• Input records:
/-- VXOR (R269). -/
def execVxor (p : Dep) (g a b : GOp) (s : State) : Res :=
  bitWord (.vxor p g a b) p g a b (fun x y => Nat.xor x y) s

/-- VSLL (R269). -/
def execVsll (p : Dep) (g a b : GOp) (s : State) : Res :=
  intWord (.vsll p g a b) p g a b 1 (fun w x k => x * 2 ^ (k % w) % 2 ^ w) s

/-- VSRL (R269). -/
def execVsrl (p : Dep) (g a b : GOp) (s : State) : Res :=
  intWord (.vsrl p g a b) p g a b 1 (fun w x k => x / 2 ^ (k % w)) s

/-- VSRA (R269). -/
def execVsra (p : Dep) (g a b : GOp) (s : State) : Res :=
  intWord (.vsra p g a b) p g a b 1 (fun w x k => ofInt w (sInt w x / (2 ^ (k % w) : Nat))) s

/-! ### Compares and masks -/

/-- Whether x < y, or x ≤ y, or x = y, for elements of a type, with its flag (R270). -/
def vCompare (eq orEq : Bool) (t : Nat) (ftz : Bool) (x y : Nat) : Bool × Fl :=
  if isFloat t then (if eq then fCmpEq t ftz x y else fCmpLt t ftz orEq x y)
  else if t = 6 then
    let a := ts8Eighths x
    let b := ts8Eighths y
    (if eq then a == b else if orEq then decide (a ≤ b) else decide (a < b), 0)
  else
    let a := sInt (tyWidth t) x
    let b := sInt (tyWidth t) y
    (if eq then a == b else if orEq then decide (a ≤ b) else decide (a < b), 0)

/-- A compare (R270): bits below n under the mask are written, the others below n keep their values, the rest are 0. -/
def cmpWord (i : Instr) (p : Dep) (d : MReg) (a b : GOp) (eq orEq : Bool) (s : State) : Res :=
  gridWord i p
    (fun c => { srcs := [a, b], keeps := false,
                masks := if maskLow (perVec c.t) c.vtMask = maskLow (perVec c.t) maskOnes then [] else [d] }) 2
    (fun c e =>
      let t := c.t
      let xs := elems t (c.src e a)
      let ys := elems t (c.src e b)
      let old := c.mask d
      let r := (List.range (perVec t)).map fun j =>
        if c.vtMask.getLsbD j then vCompare eq orEq t c.ftz (nthD xs j 0) (nthD ys j 0) else (old.getLsbD j, 0)
      .ok [.mask d (maskOf (r.map Prod.fst))] (r.foldl (fun x y => x ||| y.2) 0)) s

/-- VCMPEQ (R270). -/
def execVcmpeq (p : Dep) (m : MReg) (a b : GOp) (s : State) : Res := cmpWord (.vcmpeq p m a b) p m a b true false s
/-- VCMPLT (R270). -/
def execVcmplt (p : Dep) (m : MReg) (a b : GOp) (s : State) : Res := cmpWord (.vcmplt p m a b) p m a b false false s
/-- VCMPLE (R270). -/
def execVcmple (p : Dep) (m : MReg) (a b : GOp) (s : State) : Res := cmpWord (.vcmple p m a b) p m a b false true s

/-- A mask word (R271): n bits of vt.type, whatever vt.mask. -/
def maskWord (i : Instr) (p : Dep) (ms : List MReg) (lat : Nat) (f : Nat → Ctx → Wr) (s : State) : Res :=
  gridWord i p (fun _ => { masks := ms, useMask := false, keeps := false }) lat
    (fun c _ => .ok [f (perVec c.t) c] 0) s

/-- MAND (R271). -/
def execMand (p : Dep) (d a b : MReg) (s : State) : Res :=
  maskWord (.mand p d a b) p [a, b] 1 (fun n c => .mask d (maskLow n (c.mask a &&& c.mask b))) s
/-- MOR (R271). -/
def execMor (p : Dep) (d a b : MReg) (s : State) : Res :=
  maskWord (.mor p d a b) p [a, b] 1 (fun n c => .mask d (maskLow n (c.mask a ||| c.mask b))) s
/-- MNOT (R271). -/
def execMnot (p : Dep) (d a : MReg) (s : State) : Res :=
  maskWord (.mnot p d a) p [a] 1 (fun n c => .mask d (maskLow n (~~~(c.mask a)))) s
/-- MPOPC (R271). -/
def execMpopc (p : Dep) (d : SReg) (a : MReg) (s : State) : Res :=
  maskWord (.mpopc p d a) p [a] 2
    (fun n c => .s d (BitVec.ofNat 64 ((List.range n).filter fun j => (c.mask a).getLsbD j).length)) s

/-! ### Permutes and moves -/

/-- A word that moves raw elements of `ga` (R272 to R274): element j comes from `f n j` where that names one. -/
def moveWord (i : Instr) (p : Dep) (g a : GOp) (lat : Nat) (f : Nat → Nat → Option Nat) (s : State) : Res :=
  gridWord i p (fun _ => { srcs := [a], dst := some g }) lat
    (fun c e =>
      let t := c.t
      let n := perVec t
      let xs := elems t (c.src e a)
      let r := (List.range n).map fun j => match f n j with | some k => nthD xs k 0 | none => 0
      .ok (vecWrites t c.vtMask g (pack t r)) 0) s

/-- VPERM (R272). -/
def execVperm (p : Dep) (g a b : GOp) (s : State) : Res :=
  gridWord (.vperm p g a b) p
    (fun _ => { srcs := [a, b], dst := some g }) 2
    (fun c e =>
      let t := c.t
      let xs := elems t (c.src e a)
      let ix := elems t (c.src e b)
      let r := (List.range (perVec t)).map fun j => nthD xs (nthD ix j 0 % perVec t) 0
      .ok (vecWrites t c.vtMask g (pack t r)) 0) s

/-- VPERM2 (R272): the table is ga, then next(ga); neither pops. -/
def execVperm2 (p : Dep) (g : GOp) (a : PairOp) (b : GOp) (s : State) : Res :=
  gridWord (.vperm2 p g a b) p
    (fun _ => { srcs := [b], fixedSrcs := [pairLo a, gNext (pairLo a)], dst := some g }) 2
    (fun c e =>
      let t := c.t
      let xs := elems t (c.readOp (pairLo a) ++ c.readOp (gNext (pairLo a)))
      let ix := elems t (c.src e b)
      let r := (List.range (perVec t)).map fun j => nthD xs (nthD ix j 0 % (2 * perVec t)) 0
      .ok (vecWrites t c.vtMask g (pack t r)) 0) s

/-- Where element j comes from under a pattern (R273). -/
def shufFrom (k : Shuf) (n j : Nat) : Nat :=
  match k with
  | .reverse => n - 1 - j
  | .swap => if j % 2 = 0 then j + 1 else j - 1
  | .zip => if j % 2 = 0 then j / 2 else n / 2 + (j - 1) / 2
  | .unzip => if j < n / 2 then 2 * j else 2 * (j - n / 2) + 1
  | .broadcast => 0
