/-! ### The commands -/

/-- A matrix command: forwarded by S with its capability (R293), or performed at its engine. -/
def matWord (i : Instr) (p : Dep) (cap : BitVec 3)
    (eff : State → Nat → Issuer → QEntry → MatOut) (s : State) : Res :=
  match s.turn with
  | .engine en =>
    match s.served en with
    | none => .fault .noCommand
    | some (k, _, e) => .next (matRan en k e (eff s en { k := k, id := e.id, priv := e.priv } e))
  | _ =>
    fWord s fun s =>
      match forward i p s with
      | .done s1 pc =>
        let q := match s1.ctx.mq.reverse with
          | e :: r => ({ e with cap := s.ctx.capReg cap } :: r).reverse
          | [] => []
        .done (s1.withCtx { s1.ctx with mq := q }) pc
      | x => x

/-- MSET (R294): the register takes its value as S forwards the word; the entry completes when it starts. -/
def setupWord (i : Instr) (p : Dep) (st : Station) (a b : SReg) (f : Ctx → Word → Ctx) (s : State) : Res :=
  match s.turn with
  | .start _ =>
    match (if st = .m then s.ctx.mact else s.ctx.cact) with
    | none => .fault .noCommand
    | some e =>
      let c := if st = .m then { s.ctx with mact := none } else { s.ctx with cact := none }
      .next { s.withCtx ((c.dropPend e.id).complete st e.id (pushesOf st e.p)) with turn := .sched }
  | _ =>
    let v := (s.ctx.reg b).extractLsb' 0 32 ++ (s.ctx.reg a).extractLsb' 0 32
    fWord s fun s =>
      match forward i p s with
      | .done s1 pc => .done (s1.withCtx (f s1.ctx v)) pc
      | x => x

/-- MSET (R294). -/
def execMset (p : Dep) (a b : SReg) (r : BitVec 4) (s : State) : Res :=
  setupWord (.mset p a b r) p .m a b
    (fun c v => { c with ms := c.ms.set r.toNat v (by have := r.isLt; omega) }) s

/-- MBALLOC (R185, R188). -/
def execMballoc (p : Dep) (a b : SReg) (c : BitVec 3) (s : State) : Res :=
  matWord (.mballoc p a b c) p c (fun s en _ e =>
    let n := e.y.toNat
    match (s.engine en).freeRun n with
    | none => .done s (e.landSa (BitVec.allOnes 64))
    | some b0 =>
      let own := 4096 * bitsOf (e.ms 7) 12 3 + bitsOf (e.ms 7) 0 12
      .done (s.updEngine en fun g => { g with owner := (List.range n).foldl (fun m i => mput m (b0 + i) own) g.owner })
        (e.landSa (BitVec.ofNat 64 b0))) s

/-- MBFREE (R185): the contents stay. -/
def execMbfree (p : Dep) (a b : SReg) (c : BitVec 3) (s : State) : Res :=
  matWord (.mbfree p a b c) p c (fun s en _ e =>
    .done (s.updEngine en fun g => { g with owner := (spanBanks (e.x.toNat, e.x.toNat + e.y.toNat)).foldl mdel g.owner }) []) s

/-- MZERO (R185). -/
def execMzero (p : Dep) (a b : SReg) (c : BitVec 3) (s : State) : Res :=
  matWord (.mzero p a b c) p c (fun s en _ e =>
    .done ((spanBanks (e.x.toNat, e.x.toNat + e.y.toNat)).foldl (fun s b =>
      s.memWrite (accLoc en b 0) (List.replicate 16384 0)) s) []) s

/-! #### MMAC -/

/-- The elements of packed bytes (R187). -/
def unpack (t n : Nat) (bs : List Byte) : List Nat :=
  let v := leNat bs
  (List.range n).map fun i => bitsOf v (i * tyWidth t) (tyWidth t)

/-- Reads of several rows, each at its address; the first fault ends them. -/
def State.rowsRead (u : Issuer) (n : Nat) : State → List Word → List (List Byte) → State × Eng (List (List Byte))
  | s, [], acc => (s, .ok acc.reverse)
  | s, a :: r, acc =>
    match s.engRead u a n false with
    | (s1, .ok bs) => State.rowsRead u n s1 r (bs :: acc)
    | (s1, .fault t) => (s1, .fault t)
    | (s1, .retry) => (s1, .retry)

/-- A scale read from its bytes (R163, R298). -/
def scaleOf (e8 : Bool) (bs : List Byte) : Val := scaleVal e8 (leNat bs)
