-- ==== Sys2Proof/Machine/Serving.lean ====
section
/-! DEFINITION. The serving units (R206 to R221, R325 to R327): the hub's accesses through an environment (R215), the token
post, calls and futures, the prefix index. -/

namespace Sys2Proof.Machine

/-! ### Accesses by the hub -/

/-- Whose address space the hub uses (R215), and the berth to which a word's reads are attributed. -/
structure Hub where
  root : Nat
  asid : Nat
  ks : List Nat
deriving DecidableEq, Repr

/-- The hub's view of an environment (R350); none when its entry is not valid. -/
def State.hubOf (s : State) (env : Nat) (ks : List Nat) : Option Hub :=
  (s.env env).map fun e => { root := e.root.toNat, asid := e.asid, ks := ks }

/-- The location of `n` bytes at `va`, within one page (R215, R240). -/
def State.hubLoc (s : State) (h : Hub) (va : Word) (n : Nat) (want : Want) : State × Eng Nat :=
  match precheck 0 va n 1 .none 0 with
  | some t => (s, .fault t)
  | none =>
    match s.hubXl h.root h.asid va.toNat want with
    | (s1, .ok pa _) => (s1, .ok pa)
    | (s1, .fault z b) => (s1, .fault ⟨z, va, faultInfo want b 0⟩)
    | (s1, _) => (s1, .retry)

/-- The bytes from `va` to the end of its page, at most `n`. -/
def pagePart (va : Word) (n : Nat) : Nat := Nat.min n (4096 - va.toNat % 4096)

/-- `n` bytes at `va`, page by page. -/
def State.hubReadGo (h : Hub) : Nat → State → Word → Nat → List Byte → State × Eng (List Byte)
  | 0, s, _, _, acc => (s, .ok acc)
  | fuel + 1, s, va, n, acc =>
    if n = 0 then (s, .ok acc)
    else
      let m := pagePart va n
      match s.hubLoc h va m .read with
      | (s1, .ok pa) =>
        let s2 := s1.scrub h.ks pa m
        State.hubReadGo h fuel s2 (va + BitVec.ofNat 64 m) (n - m) (acc ++ s2.mem.readBytes pa m)
      | (s1, .fault t) => (s1, .fault t)
      | (s1, .retry) => (s1, .retry)

/-- A read by the hub. -/
def State.hubRead (s : State) (h : Hub) (va : Word) (n : Nat) : State × Eng (List Byte) :=
  State.hubReadGo h (n / 4096 + 2) s va n []

/-- Bytes written one by one, each at its own address. -/
def State.hubPuts (s : State) (h : Hub) : List (Word × Byte) → State × Eng Unit
  | [] => (s, .ok ())
  | (va, b) :: r =>
    match s.hubLoc h va 1 .write with
    | (s1, .ok pa) => (s1.memWrite pa [b]).hubPuts h r
    | (s1, .fault t) => (s1, .fault t)
    | (s1, .retry) => (s1, .retry)

/-- Bytes written to consecutive addresses. -/
def spread (va : Word) (bs : List Byte) : List (Word × Byte) := bs.mapIdx fun i b => (va + BitVec.ofNat 64 i, b)

/-- Bytes written to a ring from index `start` on (R206). -/
def ringPuts (base : Word) (size start : Nat) (bs : List Byte) : List (Word × Byte) :=
  bs.mapIdx fun i b => (base + BitVec.ofNat 64 ((start + i) % size), b)

/-- A continuation of the hub's work. -/
def Eng.andThen {α β : Type} (x : State × Eng α) (f : State → α → State × Eng β) : State × Eng β :=
  match x with
  | (s, .ok v) => f s v
  | (s, .fault t) => (s, .fault t)
  | (s, .retry) => (s, .retry)

/-! ### Descriptors and vocabularies -/

/-- A field of the descriptor at location `d` (R206). -/
def State.sd (s : State) (d off n : Nat) : Nat := s.mem.readLE (d + off) n

/-- A field of a descriptor is written. -/
def State.setSd (s : State) (d off n v : Nat) : State := s.memWrite (d + off) (leBytes v n)

/-- The configuration offset of a vocabulary slot (R349). -/
def vocOff (slot : Nat) : Nat := 0x20000 + 128 * slot

/-- A vocabulary slot is resident (R208). -/
def State.resident (s : State) (slot : Nat) : Bool := s.cfgLE (vocOff slot + 104) 1 % 2 == 1

/-- A power of two between two bounds. -/
def isPow2 (n lo hi : Nat) : Bool := 2 ^ n.log2 == n && decide (lo ≤ n) && decide (n ≤ hi)

/-- A serving word finds the descriptor unusable (R206). -/
def State.descBad (s : State) (d : Nat) : Bool :=
  decide (8 ≤ s.sd d 0 1) || decide (s.sd d 7 1 ≠ 0) || decide (s.sd d 60 4 ≠ 0) || decide (s.sd d 84 4 ≠ 0) ||
  decide (s.sd d 112 8 ≠ 0) || decide (s.sd d 120 8 ≠ 0) || !(s.resident (s.sd d 0 1 % 8)) ||
  !(isPow2 (s.sd d 48 4) 16 (2 ^ 24)) || !(isPow2 (s.sd d 72 4) 256 (2 ^ 30)) ||
  decide (s.sd d 96 4 < 64) || decide (2 ^ 20 < s.sd d 96 4)

/-- The location of a token's table entry (R208): the table and the pool stand at physical addresses. -/
def State.tokenEntry (s : State) (slot id : Nat) : Nat := phys (s.cfgLE (vocOff slot + 88) 8 + 8 * id)

/-- A token's bytes: where they lie, and how many there are. -/
def State.tokenRange (s : State) (slot id : Nat) : Nat × Nat :=
  let e := s.tokenEntry slot id
  (phys (s.cfgLE (vocOff slot + 96) 8 + s.mem.readLE e 4), Nat.min 32 (s.mem.readLE (e + 4) 1))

• Exercise directions:
Check each line of the records above, and copy those that hold the word "matWord".

• The completed task:
def matWord (i : Instr) (p : Dep) (cap : BitVec 3)
  matWord (.mballoc p a b c) p c (fun s en _ e =>
  matWord (.mbfree p a b c) p c (fun s en _ e =>
  matWord (.mzero p a b c) p c (fun s en _ e =>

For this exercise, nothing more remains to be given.